Rust and Cargo already parallelize heavily. Use explicit knobs when you need control:

# Build/test parallelism (default is logical CPU count)
export CARGO_BUILD_JOBS=8

# Test runner thread count (set to 1 for deterministic ordering/debugging)
export RUST_TEST_THREADS=1

Recommended defaults:

  • Day-to-day local development: leave defaults or set CARGO_BUILD_JOBS to physical cores.
  • Deterministic troubleshooting: set RUST_TEST_THREADS=1.

Stable Benchmark Procedure

Use the same machine profile, command line, and baseline naming for all comparisons.

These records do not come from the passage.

-- ==== Sys2Proof/Syntax.lean ====
section
/-! DEFINITION. The commands the block takes: one constructor per row of spec/opcode_table.json, with the operands that
say which instance is meant and what the part observed at its pins, links and memories. -/

namespace Sys2Proof
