-- ==== Sys2Proof/Machine/RegMap.lean ====
section
/-! DEFINITION. The register map: the pages of R30, the fields of every register with access code, reset value and
range (R5, R11, R12), page capabilities (R35), and what a register reads as after reset. -/

namespace Sys2Proof.Machine

/-- The blocks of R30; `spvs` is a slot page of SPV. -/
inductive Block where
  | dev | clk | sec | mgt | cul | spv | spvs | tel | err | swc | buf | map | acl | mcm | slu | eng | vim | pep | phy | mfl
  deriving DecidableEq, Repr

/-- The access codes of R12 that a register field carries. -/
inductive Acc where
  | ro | rw | wo | lck
  deriving DecidableEq, Repr

/-- One field: bits [hi:lo], access, reset value and range; `signed` fields are two's complement. -/
structure FieldSpec where
  hi : Nat
  lo : Nat
  acc : Acc
  reset : Nat
  min : Int
  max : Int
  signed : Bool

/-- One register of a page, repeated along `dims` (stride in bytes, count). -/
structure RegSpec where
  name : String
  off : Nat
  dims : List (Nat × Nat)
  fields : List FieldSpec

/-- A field of the register at `addr`. -/
structure Fld where
  addr : Nat
  hi : Nat
  lo : Nat
  deriving DecidableEq, Repr

def ro (hi lo reset : Nat) : FieldSpec := ⟨hi, lo, .ro, reset, 0, 2 ^ (hi - lo + 1) - 1, false⟩
def wo (hi lo : Nat) : FieldSpec := ⟨hi, lo, .wo, 0, 0, 2 ^ (hi - lo + 1) - 1, false⟩
def rw (hi lo reset : Nat) : FieldSpec := ⟨hi, lo, .rw, reset, 0, 2 ^ (hi - lo + 1) - 1, false⟩
def rwr (hi lo reset min max : Nat) : FieldSpec := ⟨hi, lo, .rw, reset, min, max, false⟩
def rws (hi lo : Nat) (min max : Int) : FieldSpec := ⟨hi, lo, .rw, 0, min, max, true⟩
def lck (hi lo min max : Nat) : FieldSpec := ⟨hi, lo, .lck, 0, min, max, false⟩

/-- Registers of DEV page 0. The spec gives VENDOR and REVISION of DEV_IDENT no value: 0 is the model's choice (log entry
43). -/
def regsDEV0 : List RegSpec :=
  [⟨"DEV_ALIVE", 0x020, [], [ro 31 0 203778577]⟩,
   ⟨"DEV_IDENT", 0x028, [], [ro 15 0 0, ro 23 16 0]⟩,
   ⟨"DEV_SUBSYS", 0x02C, [], [ro 15 0 0, ro 31 16 0]⟩,
   ⟨"DEV_MODE_STS", 0x030, [], [ro 1 0 0, ro 5 2 0, ro 11 8 0, ro 12 12 0, ro 13 13 0, ro 14 14 0, ro 15 15 0, ro 23 16 0]⟩,
   ⟨"DEV_SELFTEST_FAIL", 0x034, [], [ro 15 1 0]⟩,
   ⟨"DEV_STRAP", 0x038, [], [ro 2 0 0, ro 6 4 0, ro 11 8 0]⟩,
   ⟨"DEV_MODE", 0x100, [], [ro 3 0 1, wo 11 8, wo 31 31]⟩,
   ⟨"DEV_DRAIN_CTL", 0x104, [], [rwr 15 0 1000 1 60000]⟩]

/-- Registers of DEV page 1. -/
def regsDEV1 : List RegSpec :=
  [⟨"DEV_PWRLOSS_STS", 0x020, [], [ro 0 0 0, ro 3 1 0, ro 12 8 0, ro 22 16 0, ro 31 24 0]⟩,
   ⟨"DEV_PWRLOSS_POSTED", 0x024, [], [ro 19 0 0]⟩,
   ⟨"DEV_PWRLOSS_TB_LO", 0x028, [], [ro 31 0 0]⟩,
   ⟨"DEV_PWRLOSS_TB_HI", 0x02C, [], [ro 31 0 0]⟩,
   ⟨"DEV_PWRLOSS_CLR", 0x100, [], [wo 0 0]⟩]

/-- Registers of CLK page 0. -/
def regsCLK0 : List RegSpec :=
  [⟨"CLK_STS", 0x020, [], [ro 0 0 0, ro 1 1 0]⟩,
   ⟨"CLK_SUPPLY_STS", 0x024, [], [ro 7 0 0, ro 15 8 0]⟩,
   ⟨"CLK_RST_CTL", 0x100, [], [wo 0 0, wo 1 1, wo 2 2, wo 3 3, wo 15 8, wo 31 31]⟩]

/-- Registers of CLK page 1. -/
def regsCLK1 : List RegSpec :=
  [⟨"CLK_THERM_STS", 0x020, [], [ro 11 0 0, ro 12 12 0]⟩,
   ⟨"CLK_THERM_CL", 0x024, [(4, 4)], [ro 11 0 0]⟩,
   ⟨"CLK_THERM_GOV", 0x100, [], [rw 0 0 1, rw 3 1 7, rwr 7 4 3 1 15, rwr 15 8 100 85 104, rwr 23 16 105 90 105]⟩]
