-- ==== Sys2Proof/Machine/RegNames.lean ====
section
/-! DEFINITION. The register names of the spec: addresses in the register space (R10), fields (R12) and counters
(R40), each with the indices its chapter gives. -/

namespace Sys2Proof.Machine.R
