/-- A ring of an instance, beside its queue registers (R153 to R158). -/
structure RingSt where
  /-- Descriptors fetched and not started: count, bytes, and the status the fetch ended them with, 0 for none (R155,
  R168). -/
  fetched : List (Nat × BitVec 512 × Nat) := []
  /-- Count of the next descriptor to fetch. -/
  nextFetch : Nat := 0
  /-- Started descriptors in ring order; the last may be current. -/
  runs : List DescRun := []
  dest : List DestEntry := []
  /-- An implicit fence in progress, the ninth entry it leaves, and the descriptor whose write added it (R170). -/
  implicit : Option (Fence × DestEntry × Nat) := none
  /-- The fence of a FREEZE (R203). -/
  freeze : Option Fence := none
  /-- Core cycle of the latest accepted doorbell, and PROD before the first of that cycle (R202). -/
  rung : Option (Nat × Nat) := none
  /-- EN = 0 written while a descriptor is current (R156). -/
  disabling : Bool := false
  /-- Restored and not thawed: the ring reads IDLE (R206). -/
  restored : Bool := false
  /-- Run-ahead bytes held for descriptors not yet current: their reads (R179). -/
  ahead : List DescRun := []
  deriving DecidableEq, Repr

/-- What an engine's read is for (R155, R171, R177). -/
inductive ReadFor where
  | fetch (n : Nat)
  | source (n : Nat) (off : Nat)
  | fence (n : Nat)
  | implicit
  | freeze
  deriving DecidableEq, Repr

/-- An outstanding engine read (R177): its tag, where its completion goes, and its completion reservation. -/
structure EngTag where
  id : Nat
  engine : Nat
  inst : Nat
  ring : Nat
  reqId : BitVec 16
  tag : BitVec 14
  why : ReadFor
  addr : W64 := 0
  len : Nat := 0
  window : Nat := 0xFFFF
  issued : Nat := 0
  /-- Run-ahead when issued (R179). -/
  ahead : Bool := false
  /-- Its data is discarded when it returns (R183). -/
  discard : Bool := false
  /-- Left over by an ABORT or by ISOLATE: it retires after ENG_CTO_RECOV (R183, R308). -/
  stopped : Bool := false
  /-- Recovery class when issued (R182). -/
  recovery : Bool := false
  reserved : Nat := 0
  got : Nat := 0
  /-- Core cycle at which the request left, and the port it left at (R394 CPL_LATENCY). -/
  left : Option (Nat × Nat) := none
  older : Bool := false
  deriving DecidableEq, Repr

/-- What comes with a completion delivered to an engine: a furrow word that does not fit, its ingress core port, and the
furrow words carried and computed (R178, R301). -/
structure Delivery where
  bad : Bool := false
  ingress : Nat := 0x7F
  carried : W32 := 0
  got : W32 := 0
  deriving DecidableEq, Repr

/-- An engine, beside its registers: rotating pointers over its rings (R157). -/
structure EngSt where
  ctxPtr : Nat := 0
  turnPtr : Nat := 0
  readPtr : Nat := 0
  /-- Completions delivered to the engine and not yet taken (R178), with a furrow word that did not match (R290). -/
  inbox : List (Tlp × Delivery) := []
  /-- RESTART is written by hardware once STOPPED (R297). -/
  autoRestart : Bool := false
  deriving DecidableEq, Repr

/-- An instance, beside its page (R194 to R206). -/
structure InstSt where
  /-- The running command and the core cycle it began. -/
  cmd : Nat := 0
  cmdStart : Nat := 0
  /-- Core cycle, from 1, of the latest command written other than NOP (R202). -/
  cmdAt : Nat := 0
  /-- Frozen from RECOVERY, or to return there (R196, R204); headgate setting when FREEZE was written. -/
  fromRecovery : Bool := false
  hgAtFreeze : Bool := false
  frozenFrom : Nat := 0
  /-- A reset in progress started by FLR, and the descriptors it abandoned (R198, R199). -/
  byFlr : Bool := false
  abandoned : Nat := 0
  resetStart : Nat := 0
  deriving DecidableEq, Repr

/-! ### Moaben links -/

/-- A packet of VC4: what it carries, the fabric IDs it goes between, and the cells of the management pool it holds while
it waits to be sent, 0 while it waits for them (R238, R465). -/
structure Vc4Packet where
  body : Vc4
  src : Nat := 0
  dst : Nat := 0
  cells : Nat := 0
  deriving DecidableEq, Repr

/-- What is still to be sent of a packet on the lanes: the slots of its link header and of its body; `null` once a NULL
control block ends it after the header, `started` once its first slot has gone (R234 to R236). -/
structure TxPacket where
  seq : Nat
  head : List W64
  body : List W64
  null : Bool := false
  started : Bool := false
  deriving DecidableEq, Repr

/-- A packet of a link's replay buffer (R244, R246, R250): the frame and copy it carries, none for a packet of VC4. -/
structure Packet where
  seq : Nat
  vc : Nat
  frame : Option Frame := none
  copy : Option Copy := none
  vc4 : Option Vc4Packet := none
  bytes : Nat := 0
  null : Bool := false
  /-- Its replay copy holds an uncorrectable error (R293, R300). -/
  ue : Bool := false
  /-- Its copy is still in transmission. -/
  sending : Bool := false
  /-- Replays counted since the last retrain it caused, and whether it has caused one. -/
  count : Nat := 0
  retrained : Bool := false
  deriving DecidableEq, Repr

/-- A Moaben link, beside its registers (R243 to R262). -/
structure LinkSt where
  /-- Forwarded clock seen (R249). -/
  clock : Bool := false
  replay : List Packet := []
  /-- Packets of VC4 that wait to be sent (R239, R241). -/
  vc4 : List Vc4Packet := []
  /-- Scrambler states of the transmitter and of the receiver by physical lane, 8 the spare (R230). -/
  txScr : List Nat := (List.range 9).map fun l => 1 + 0x01111111 * l
  rxScr : List Nat := (List.range 9).map fun l => 1 + 0x01111111 * l
  /-- Row counts within the 16,384 rows of an ALIGN period, sent and received, and rows sent in all (R231). -/
  txRow : Nat := 0
  rxRow : Nat := 0
  rows : Nat := 0
  /-- Time since the row on the lanes began, in 1/5 ns. -/
  rowTime : Nat := 0
  /-- Control blocks and packets that wait for slots, and the blocks of the row on the lanes by physical lane (R234,
  R239). -/
  ctl : List W64 := []
  tx : List TxPacket := []
  onLanes : List (Option (BitVec 69)) := []
  /-- By physical lane, the last 64 blocks received, a bit set for a bad one, bit 0 the latest, and the value of `rows` it
  stands for (R232). -/
  marks : List (Nat × Nat) := List.replicate 9 (0, 0)
  /-- The lanes have locked and been aligned since ALIGN, RETRAIN or CHANGE was entered (R233). -/
  aligned : Bool := false
  /-- A change of the spare's position under way: the position this end's receiver, and its transmitter, goes to at the
  next ALIGN row (R253). -/
  remap : Option Nat := none
  remapTx : Option Nat := none
  /-- Core cycle of the last acknowledgement progress, or of the first transmission after all was acknowledged. -/
  progress : Nat := 0
  /-- NAK outstanding: core cycle at which it was sent (R243). -/
  nak : Option Nat := none
  /-- Packets accepted since the last ACK, and the core cycle of the first (R245). -/
  sinceAck : Nat := 0
  firstAck : Nat := 0
  lastSeq : Nat := 0
  /-- Peer's replay window in KiB (R242), its speed and width ceilings and deskewed lanes as HELLO gave them (R251). -/
  peerWin : Nat := 512
  hello : Option (Nat × Nat × Nat × Nat × Nat) := none
  lanes : Nat := 0x1FF
  /-- Lane positions in service (R251, R254). -/
  set : Nat := 0xFF
  /-- An ECHO has come in this training (R251). -/
  echoed : Bool := false
  /-- Positions this end sends on, and the one of them it sends on the spare lane (R251, R253). -/
  txSet : Nat := 0xFF
  txSpare : Nat := 0xF
  /-- Lane set that the peer's CHANGE has asked this end to send on (R252, R254). -/
  txAsk : Option Nat := none
  /-- Position that the governor's narrower set needs on the spare lane (R254). -/
  spareWant : Option Nat := none
  /-- Replay window settled at the last training (MFL_REPLAY_CTL.WIN_KIB takes effect there). -/
  win : Nat := 512
  /-- MFL_TX_EQ as the last training, retrain or change took it (R284). -/
  txEq : W32 := 0x00080C04
  /-- Core cycle at which STATE was entered. -/
  entered : Nat := 0
  /-- Core cycle of the last mask sent, and whether one more is due after the last XON (R240). -/
  maskAt : Nat := 0
  xonDue : Bool := false
  /-- A change of width and speed in progress: new speed, width, lanes, and whether CHANGE has been sent (R252). -/
  change : Option (Nat × Nat × Nat × Bool) := none
  /-- Its settings are on the lanes; READY has been sent; READY has come (R252). -/
  applied : Bool := false
  readySent : Bool := false
  peerReady : Bool := false
  /-- Consecutive hot evaluations of each lane (R254), and the bad blocks of the last ten 100 ms intervals. -/
  hot : List Nat := [0, 0, 0, 0, 0, 0, 0, 0, 0]
  bins : List (List Nat) := []
  seen : List Nat := [0, 0, 0, 0, 0, 0, 0, 0, 0]
  /-- TSYNC: exchange number, t1 of the running exchange, and once its RSP has come its t2 and number (R256). -/
  tsN : Nat := 0
  tsAt : Nat := 0
  ts1 : Option Nat := none
  ts24 : Option (Nat × Nat) := none
  /-- Authentication: our nonce and seed, the OFFERs exchanged, whether the peer is accepted and has accepted (R259). -/
  seed : List Byte := []
  nonce : List Byte := []
  ourOffer : List Byte := []
  peerOffer : List Byte := []
  peerHead : List Byte := []
  signing : Bool := false
  weAccept : Bool := false
  peerAccept : Bool := false
  /-- Resumption chain: our seed and its uses, the last value accepted from the peer (R260). -/
  chain : Option (List Byte × Nat × List Byte) := none
  /-- Hash of the last peer accepted on the link (R262). -/
  lastPeer : Option W256 := none
  resumed : Bool := false
  deriving DecidableEq, Repr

# 1) Warm caches and ensure code is formatted/compiles
scripts/ci-local --tier fast

# 2) Capture baseline on the mainline commit
cargo bench --workspace -- --save-baseline main

# 3) Run your branch benchmark with identical options
cargo bench --workspace -- --save-baseline change

# 4) Compare (install once: cargo install critcmp)
critcmp main change

Or use the project helper script:

scripts/bench-deterministic --main-label main --change-label change --jobs 8 --test-threads 1

For lower noise:

  • Close heavy background workloads.
  • Keep power mode consistent (avoid switching between battery and plugged-in runs).
  • Re-run suspect benchmarks at least twice before calling a regression.

Tiered Workflow Mapping

Use the tier that matches the decision you are making:

  • scripts/ci-local --tier fast: pre-commit speed checks.
  • scripts/ci-local --tier medium: pre-push confidence checks.
  • scripts/ci-local --tier full: release-grade local validation.
  • scripts/ci-local --tier full --perf: full tier plus deterministic benchmark gate.

This keeps routine commits lightweight while preserving a consistent full-check path.